Въехали в город, и про старуху я позабыл навеки. Где же уставить на блюде эти огромные дома, башни, колокольни, мостовые, едущих нескончаемыми вереницами ломовиков и толпы снующего народа! Туркистанов должен был уступить Федору Глинке. «Кто царь-колокол поднимет! Кто царь-пушку повернет!», — и я, забыв дорогу, Норышкинских, оставленный дом, весь превратился в желание скорей увидеть пушку и колокол. «Шапки кто, гордец, не снимет у кремля святых ворот!» — Святые ворота вызывали в моем воображении представление о каком-то сиянии, о каком-то ярком свете, должно быть, о нимбе, а гордеца, который вздумал бы не снять пред воротами шапки, я считал самым скверным человеком на свете. Но особенно сильное впечатление производил на меня стих: «На твоих церквах старинных вырастают дерева». Это поражало. Церковь, а на ней дерево саженей четырнадцати вышины и в два обхвата толщиною. С жадностью я встречал и провожал глазами каждую церковь, мимо которой мы проезжали, — деревьев не было. Но не может же быть, чтобы Федор Глинка сочинил, — лгут только маленькие, и за что их ставят в угол и даже, если уж очень солгут, секут. А большие, да еще которых печатают на «Паульсоне», не могут лгать… Сомнения в правдивости «больших», Паульсона и Глинки начинали меня тяготить, — как, вдруг на карнизе одной из церквей я увидел березку, вышиной с пол-аршина.

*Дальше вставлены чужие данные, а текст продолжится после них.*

/-! ### Increment, decrement, load, transfer -/

/-- DEC and INC: the byte at the effective address minus or plus one, modulo 256, is written back to that address and
to no other; Zero and Negative of it; no Carry (45_incdec_load_transfer.md section 1, write-back by decision D23). -/
def Obligations.IncDecOfMemory : Prop :=
  ∀ (ins : Operand → Instr) (k : Nat), (ins, k) ∈ [(Instr.inc, 1), (.dec, 255)] →
    ∀ (o : Operand) (s : State), (ins o).wellFormed = true →
      ∃ a t, effectiveAddress o s.inHandler = some a ∧ exec (ins o) s = .next t ∧
        (t.read a).toNat = ((s.read a).toNat + k) % 256 ∧ ZeroNegativeOf (t.read a) t ∧
        t.pc = s.pc + BitVec.ofNat 16 o.length ∧ Frame [] [.z, .n] [a] s t

/-- DEX, DEY, INX, INY (R152 to R155): the register minus or plus one, modulo 256; Zero and Negative of it; one byte,
the rule's. -/
def Obligations.IncDecOfIndex : Prop :=
  ∀ (i : Instr) (opc : Byte) (r : Reg) (k : Nat),
    (i, opc, r, k) ∈ [(Instr.dex, (0xCA : Byte), Reg.x, 255), (.dey, 0x88, .y, 255), (.inx, 0xE8, .x, 1),
      (.iny, 0xC8, .y, 1)] →
    encode i = some [opc] ∧ ∀ s : State, ∃ t, exec i s = .next t ∧ (t.reg r).toNat = ((s.reg r).toNat + k) % 256 ∧
      ZeroNegativeOf (t.reg r) t ∧ t.pc = s.pc + 1 ∧ Frame [r] [.z, .n] [] s t

/-- LDA, LDX, LDY (R156, R157, R158): in each of their encodings, the register takes the operand; Zero and Negative of it. -/
def Obligations.LoadTakesOperand : Prop :=
  ∀ (ins : Operand → Instr) (r : Reg) (codes : List (Mode × Byte)),
    (ins, r, codes) ∈
      [(Instr.lda, Reg.a, Mode.eight.zip [0xA9, 0xA5, 0xB5, 0xAD, 0xBD, 0xB9, 0xA1, 0xB1]),
       (.ldx, .x, [(.immediate, 0xA2), (.zeroPage, 0xA6), (.zeroPageY, 0xB6), (.absolute, 0xAE), (.absoluteY, 0xBE)]),
       (.ldy, .y, [(.immediate, 0xA0), (.zeroPage, 0xA4), (.zeroPageX, 0xB4), (.absolute, 0xAC), (.absoluteX, 0xBC)])] →
    ∀ (o : Operand) (opc : Byte) (s : State), (o.mode, opc) ∈ codes →
      encode (ins o) = some (opc :: o.bytes) ∧
      ∃ m t, memoryOperand o s.inHandler = some m ∧ exec (ins o) s = .next t ∧ t.reg r = m ∧
        ZeroNegativeOf m t ∧ t.pc = s.pc + BitVec.ofNat 16 o.length ∧ Frame [r] [.z, .n] [] s t

/-- TAX, TAY (R159, R160): the register takes A, which is unchanged; Zero and Negative from it; one byte, the
rule's. -/
def Obligations.TransferCopiesA : Prop :=
  ∀ (i : Instr) (opc : Byte) (r : Reg), (i, opc, r) ∈ [(Instr.tax, (0xAA : Byte), Reg.x), (.tay, 0xA8, .y)] →
    encode i = some [opc] ∧ ∀ s : State, ∃ t, exec i s = .next t ∧ t.reg r = s.a ∧ ZeroNegativeOf s.a t ∧ t.pc = s.pc + 1 ∧
      Frame [r] [.z, .n] [] s t

/-! ### Jumps and the stack -/

/-- JMP (R170): PC takes the operand word in Absolute mode and the word stored at it in Indirect mode, and nothing
else changes. -/
def Obligations.JmpSetsPc : Prop :=
  ∀ (w : Addr) (s : State), exec (.jmp (.absolute w)) s = .next { s with pc := w } ∧
    exec (.jmp (.indirect w)) s = .next { s with pc := s.readWord w }

/-- JSR: the address of its last byte, `pc0 + 2` modulo 65536, is pushed high byte first; PC takes the target; SP falls
by two (46_jump_subroutine.md, decisions D5 and D9). -/
def Obligations.JsrPushesReturnMinusOne : Prop :=
  ∀ (w : Addr) (s : State), ∃ t, exec (.jsr w) s = .next t ∧ t.pc = w ∧ t.sp = s.sp - 2 ∧
    (t.read (stackAddr s.sp)).toNat = (s.pc.toNat + 2) % 65536 / 256 ∧
    (t.read (stackAddr (s.sp - 1))).toNat = (s.pc.toNat + 2) % 256 ∧
    Frame [.sp] [] [stackAddr s.sp, stackAddr (s.sp - 1)] s t

/-- PHA pushes A and PHP all eight bits of P as they stand; SP falls by one (47_stack_rti.md, decisions D5 and D15). -/
def Obligations.PushStoresByte : Prop :=
  ∀ (i : Instr) (s : State) (v : Byte), (i, v) ∈ [(Instr.pha, s.a), (.php, s.p)] →
    ∃ t, exec i s = .next t ∧ t.read (stackAddr s.sp) = v ∧ t.sp = s.sp - 1 ∧ t.pc = s.pc + 1 ∧
      Frame [.sp] [] [stackAddr s.sp] s t

/-- PLA: SP rises by one, A takes the byte it then points at, which is zeroed; Zero and Negative of A
(47_stack_rti.md, decision D5). -/
def Obligations.PlaPullsAccumulator : Prop :=
  ∀ s : State, ∃ t, exec .pla s = .next t ∧ t.a = s.read (stackAddr (s.sp + 1)) ∧ ZeroNegativeOf t.a t ∧
    t.sp = s.sp + 1 ∧ t.read (stackAddr (s.sp + 1)) = 0 ∧ t.pc = s.pc + 1 ∧
    Frame [.a, .sp] [.z, .n] [stackAddr (s.sp + 1)] s t

/-- PLP: the same into P, all eight bits raw, nothing recomputed (47_stack_rti.md, decisions D5 and D15). -/
def Obligations.PlpPullsStatus : Prop :=
  ∀ s : State, ∃ t, exec .plp s = .next t ∧ t.p = s.read (stackAddr (s.sp + 1)) ∧ t.sp = s.sp + 1 ∧
    t.read (stackAddr (s.sp + 1)) = 0 ∧ t.pc = s.pc + 1 ∧
    Frame [.sp] [.c, .z, .i, .d, .b, .u, .v, .n] [stackAddr (s.sp + 1)] s t

/-- RTI: P, then the low byte of PC, then its high byte come from the three slots above SP, with no adjustment; the
three slots are zeroed and SP rises by three (47_stack_rti.md, decisions D5 and D6). -/
def Obligations.RtiRestoresStatusAndPc : Prop :=
  ∀ s : State, ∃ t, exec .rti s = .next t ∧ t.p = s.read (stackAddr (s.sp + 1)) ∧
    t.pc.toNat = (s.read (stackAddr (s.sp + 3))).toNat * 256 + (s.read (stackAddr (s.sp + 2))).toNat ∧
    t.sp = s.sp + 3 ∧
    (∀ a ∈ [stackAddr (s.sp + 1), stackAddr (s.sp + 2), stackAddr (s.sp + 3)], t.read a = 0) ∧
    Frame [.sp] [.c, .z, .i, .d, .b, .u, .v, .n]
      [stackAddr (s.sp + 1), stackAddr (s.sp + 2), stackAddr (s.sp + 3)] s t

/-- PHA then PLA restores A and SP, and PHP then PLP restores P bit for bit and SP; in both the vacated byte reads
0x00 and no other byte of memory changes (the properties E3 and E4 of the source; decision D5 for the slot). -/
def Obligations.PushThenPullRestores : Prop :=
  ∀ s : State,
    (∃ t u, exec .pha s = .next t ∧ exec .pla t = .next u ∧ u.a = s.a ∧ u.sp = s.sp ∧
      u.read (stackAddr s.sp) = 0 ∧ ∀ a, a ≠ stackAddr s.sp → u.read a = s.read a) ∧
    (∃ t u, exec .php s = .next t ∧ exec .plp t = .next u ∧ u.p = s.p ∧ u.sp = s.sp ∧
      u.read (stackAddr s.sp) = 0 ∧ ∀ a, a ≠ stackAddr s.sp → u.read a = s.read a)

С меня этого было довольно: я увидел главное московское чудо, дерево на церкви, и, кроме того, идеал был спасен.
Остановились мы в Лоскутной гостинице, тогда только что открывшейся. Номер заняли на самом верху. Убранство номера произвело на меня сильное впечатление. Стол мраморный. Умывальник — не какие-нибудь кувшин с чашкой, а с педалью. Что-то надо надавить, надавить внизу, а вверху сейчас же брызнет вода из золоченого дельфина. После пристального изучения я открыл секрет этой механики, но на дельфина, который выбрасывал воду точно живой, я не мог досыта наглядеться. Кровать была до такой степени мягкая, что было удивительно, как это не проваливаются насквозь. Но поразительней всего была фотогеновая лампа, в то время в провинции неизвестная. Об этих лампах только читали в отделах «происшествий», а происшествия всё были страшные: взрывы, ожоги, пожары. Лампа Лоскутной гостиницы бережно и с опасением была отставлена в дальний угол и служила предметом только моего удивления пред её винтиками, решёткой, фитилем, таинственно выдвигавшимся и прятавшимся, и стеклом, трубочкою. Мне запретили «трогать» лампу, но, разумеется, я ее всё-таки трогал. Ведь, природа запретила вход к северному полюсу, а любознательный человек так вот туда и лезет.